* [What you have to do] Please return each record below exactly, with nothing left out.

* [Dataset content]

● ● ●

-- ==== Sys2Proof/Machine/Dispatcher.lean ====
section
/-! DEFINITION. interrupt_dispatcher: DISP and ACK (44_dispatcher). CAPT and PLAY stand in Capture and
Playback. -/

namespace Sys2Proof.Machine

/-- DISP (R171). Guard: `ADCF` = 1, `ADC_IE` = 1, `SEQ` = 0. -/
def execDisp (s : State) : Host.Outcome State Fault Refusal :=
  guarded (dispReady s) (fun s => enterDispatcher (record .disp s)) s

/-- ACK (R173). Guard: `SEQ` = 1. -/
def execAck (s : State) : Host.Outcome State Fault Refusal :=
  guarded (s.seq == 1#2) (fun s => { record .ack s with tickf := false, seq := 2#2 }) s

end Sys2Proof.Machine
end

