/-- R124: CONV stores any raw value when a conversion is in flight; else there is no step (R10), which the
model answers with the same state (log 2). -/
def Obligations.ConvCompletesConversion : Prop :=
  ∀ (raw : Raw) (s : State),
    (s.adcBusy = true →
      exec (.conv raw) s = .next
        { s with adcData := raw, adcBusy := false, adcf := true,
                 hist := s.hist ++ [0x42000000#32 ||| raw.setWidth 32] }) ∧
    (s.adcBusy = false → exec (.conv raw) s = .next s)

/-- R125, R91: RDIN returns `zext_16(ADC_DATA)` and changes nothing but the history; the latch that holds
the value is the model's (log 6). -/
def Obligations.RdinReturnsConverterData : Prop :=
  ∀ s : State,
    exec .rdin s = .next
      { s with ports := { s.ports with rdinResult := s.adcData.setWidth 16 },
               hist := s.hist ++ [0x13000000#32] }

/-- R127: NEWIN sends the handle and the sample and takes back a list of flag writes, applied to no flag
here. The answer is the next queued one, else a free value (log 7), and the latches are the model's (log 6).
For a sample outside 16 bits, which `tc_16` does not define, sending the low 16 bits is the model's choice
(log 18). -/
def Obligations.NewinSendsSample : Prop :=
  ∀ (hd : Handle) (x : Int) (s : State),
    let w := 0x30000000#32 ||| (hd.setWidth 32 <<< 16) ||| (BitVec.ofInt 16 x).setWidth 32
    (∀ fw rest, s.env.newins = fw :: rest →
      exec (.newin hd x) s = .next
        { s with hist := s.hist ++ [w], ports := { s.ports with mout := w, mrspWrites := fw },
                 env := { s.env with newins := rest } }) ∧
    (s.env.newins = [] → ∃ fw,
      exec (.newin hd x) s = .next
        { s with hist := s.hist ++ [w], ports := { s.ports with mout := w, mrspWrites := fw },
                 env := { s.env with draws := s.env.draws + 1 } })

/-- R126: CAPT reads, recenters, records CAPT, RDIN, NEWIN, applies the modem's flag writes `fw` in order
and moves `SEQ` to 3; every answer of the modem is covered (queue and latches: logs 7 and 6). With `SEQ` ≠ 2
there is no step (R10), which the model answers with the same state (log 2). -/
def Obligations.CaptDeliversRecenteredSample : Prop :=
  ∀ s : State,
    let x : Int := (s.adcData.toNat / 4 : Nat) - 128
    let w := 0x30000000#32 ||| (s.modem.setWidth 32 <<< 16) ||| (BitVec.ofInt 16 x).setWidth 32
    let after (fw : List FlagWrite) (e : Env) : State :=
      { s with sample := BitVec.ofInt 16 x, seq := 3#2,
               txen := fw.foldl (fun b f => if f.flag = .txen then f.value else b) s.txen,
               key := fw.foldl (fun b f => if f.flag = .key then f.value else b) s.key,
               hist := s.hist ++ [0x21000000#32, 0x13000000#32, w],
               ports := { s.ports with rdinResult := s.adcData.setWidth 16, mout := w, mrspWrites := fw },
               env := e }
    (s.seq = 2#2 → ∀ fw rest, s.env.newins = fw :: rest →
      exec .capt s = .next (after fw { s.env with newins := rest })) ∧
    (s.seq = 2#2 → s.env.newins = [] → ∃ fw,
      exec .capt s = .next (after fw { s.env with draws := s.env.draws + 1 })) ∧
    (s.seq ≠ 2#2 → exec .capt s = .next s)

● ● ●

* [Exercise answer]
-- ==== Sys2Proof/Machine/Dispatcher.lean ====
section
/-! DEFINITION. interrupt_dispatcher: DISP and ACK (44_dispatcher). CAPT and PLAY stand in Capture and
Playback. -/

namespace Sys2Proof.Machine

/-- DISP (R171). Guard: `ADCF` = 1, `ADC_IE` = 1, `SEQ` = 0. -/
def execDisp (s : State) : Host.Outcome State Fault Refusal :=
  guarded (dispReady s) (fun s => enterDispatcher (record .disp s)) s

/-- ACK (R173). Guard: `SEQ` = 1. -/
def execAck (s : State) : Host.Outcome State Fault Refusal :=
  guarded (s.seq == 1#2) (fun s => { record .ack s with tickf := false, seq := 2#2 }) s

end Sys2Proof.Machine
end

/-- R124: CONV stores any raw value when a conversion is in flight; else there is no step (R10), which the
model answers with the same state (log 2). -/
def Obligations.ConvCompletesConversion : Prop :=
  ∀ (raw : Raw) (s : State),
    (s.adcBusy = true →
      exec (.conv raw) s = .next
        { s with adcData := raw, adcBusy := false, adcf := true,
                 hist := s.hist ++ [0x42000000#32 ||| raw.setWidth 32] }) ∧
    (s.adcBusy = false → exec (.conv raw) s = .next s)

/-- R125, R91: RDIN returns `zext_16(ADC_DATA)` and changes nothing but the history; the latch that holds
the value is the model's (log 6). -/
def Obligations.RdinReturnsConverterData : Prop :=
  ∀ s : State,
    exec .rdin s = .next
      { s with ports := { s.ports with rdinResult := s.adcData.setWidth 16 },
               hist := s.hist ++ [0x13000000#32] }

/-- R127: NEWIN sends the handle and the sample and takes back a list of flag writes, applied to no flag
here. The answer is the next queued one, else a free value (log 7), and the latches are the model's (log 6).
For a sample outside 16 bits, which `tc_16` does not define, sending the low 16 bits is the model's choice
(log 18). -/
def Obligations.NewinSendsSample : Prop :=
  ∀ (hd : Handle) (x : Int) (s : State),
    let w := 0x30000000#32 ||| (hd.setWidth 32 <<< 16) ||| (BitVec.ofInt 16 x).setWidth 32
    (∀ fw rest, s.env.newins = fw :: rest →
      exec (.newin hd x) s = .next
        { s with hist := s.hist ++ [w], ports := { s.ports with mout := w, mrspWrites := fw },
                 env := { s.env with newins := rest } }) ∧
    (s.env.newins = [] → ∃ fw,
      exec (.newin hd x) s = .next
        { s with hist := s.hist ++ [w], ports := { s.ports with mout := w, mrspWrites := fw },
                 env := { s.env with draws := s.env.draws + 1 } })

/-- R126: CAPT reads, recenters, records CAPT, RDIN, NEWIN, applies the modem's flag writes `fw` in order
and moves `SEQ` to 3; every answer of the modem is covered (queue and latches: logs 7 and 6). With `SEQ` ≠ 2
there is no step (R10), which the model answers with the same state (log 2). -/
def Obligations.CaptDeliversRecenteredSample : Prop :=
  ∀ s : State,
    let x : Int := (s.adcData.toNat / 4 : Nat) - 128
    let w := 0x30000000#32 ||| (s.modem.setWidth 32 <<< 16) ||| (BitVec.ofInt 16 x).setWidth 32
    let after (fw : List FlagWrite) (e : Env) : State :=
      { s with sample := BitVec.ofInt 16 x, seq := 3#2,
               txen := fw.foldl (fun b f => if f.flag = .txen then f.value else b) s.txen,
               key := fw.foldl (fun b f => if f.flag = .key then f.value else b) s.key,
               hist := s.hist ++ [0x21000000#32, 0x13000000#32, w],
               ports := { s.ports with rdinResult := s.adcData.setWidth 16, mout := w, mrspWrites := fw },
               env := e }
    (s.seq = 2#2 → ∀ fw rest, s.env.newins = fw :: rest →
      exec .capt s = .next (after fw { s.env with newins := rest })) ∧
    (s.seq = 2#2 → s.env.newins = [] → ∃ fw,
      exec .capt s = .next (after fw { s.env with draws := s.env.draws + 1 })) ∧
    (s.seq ≠ 2#2 → exec .capt s = .next s)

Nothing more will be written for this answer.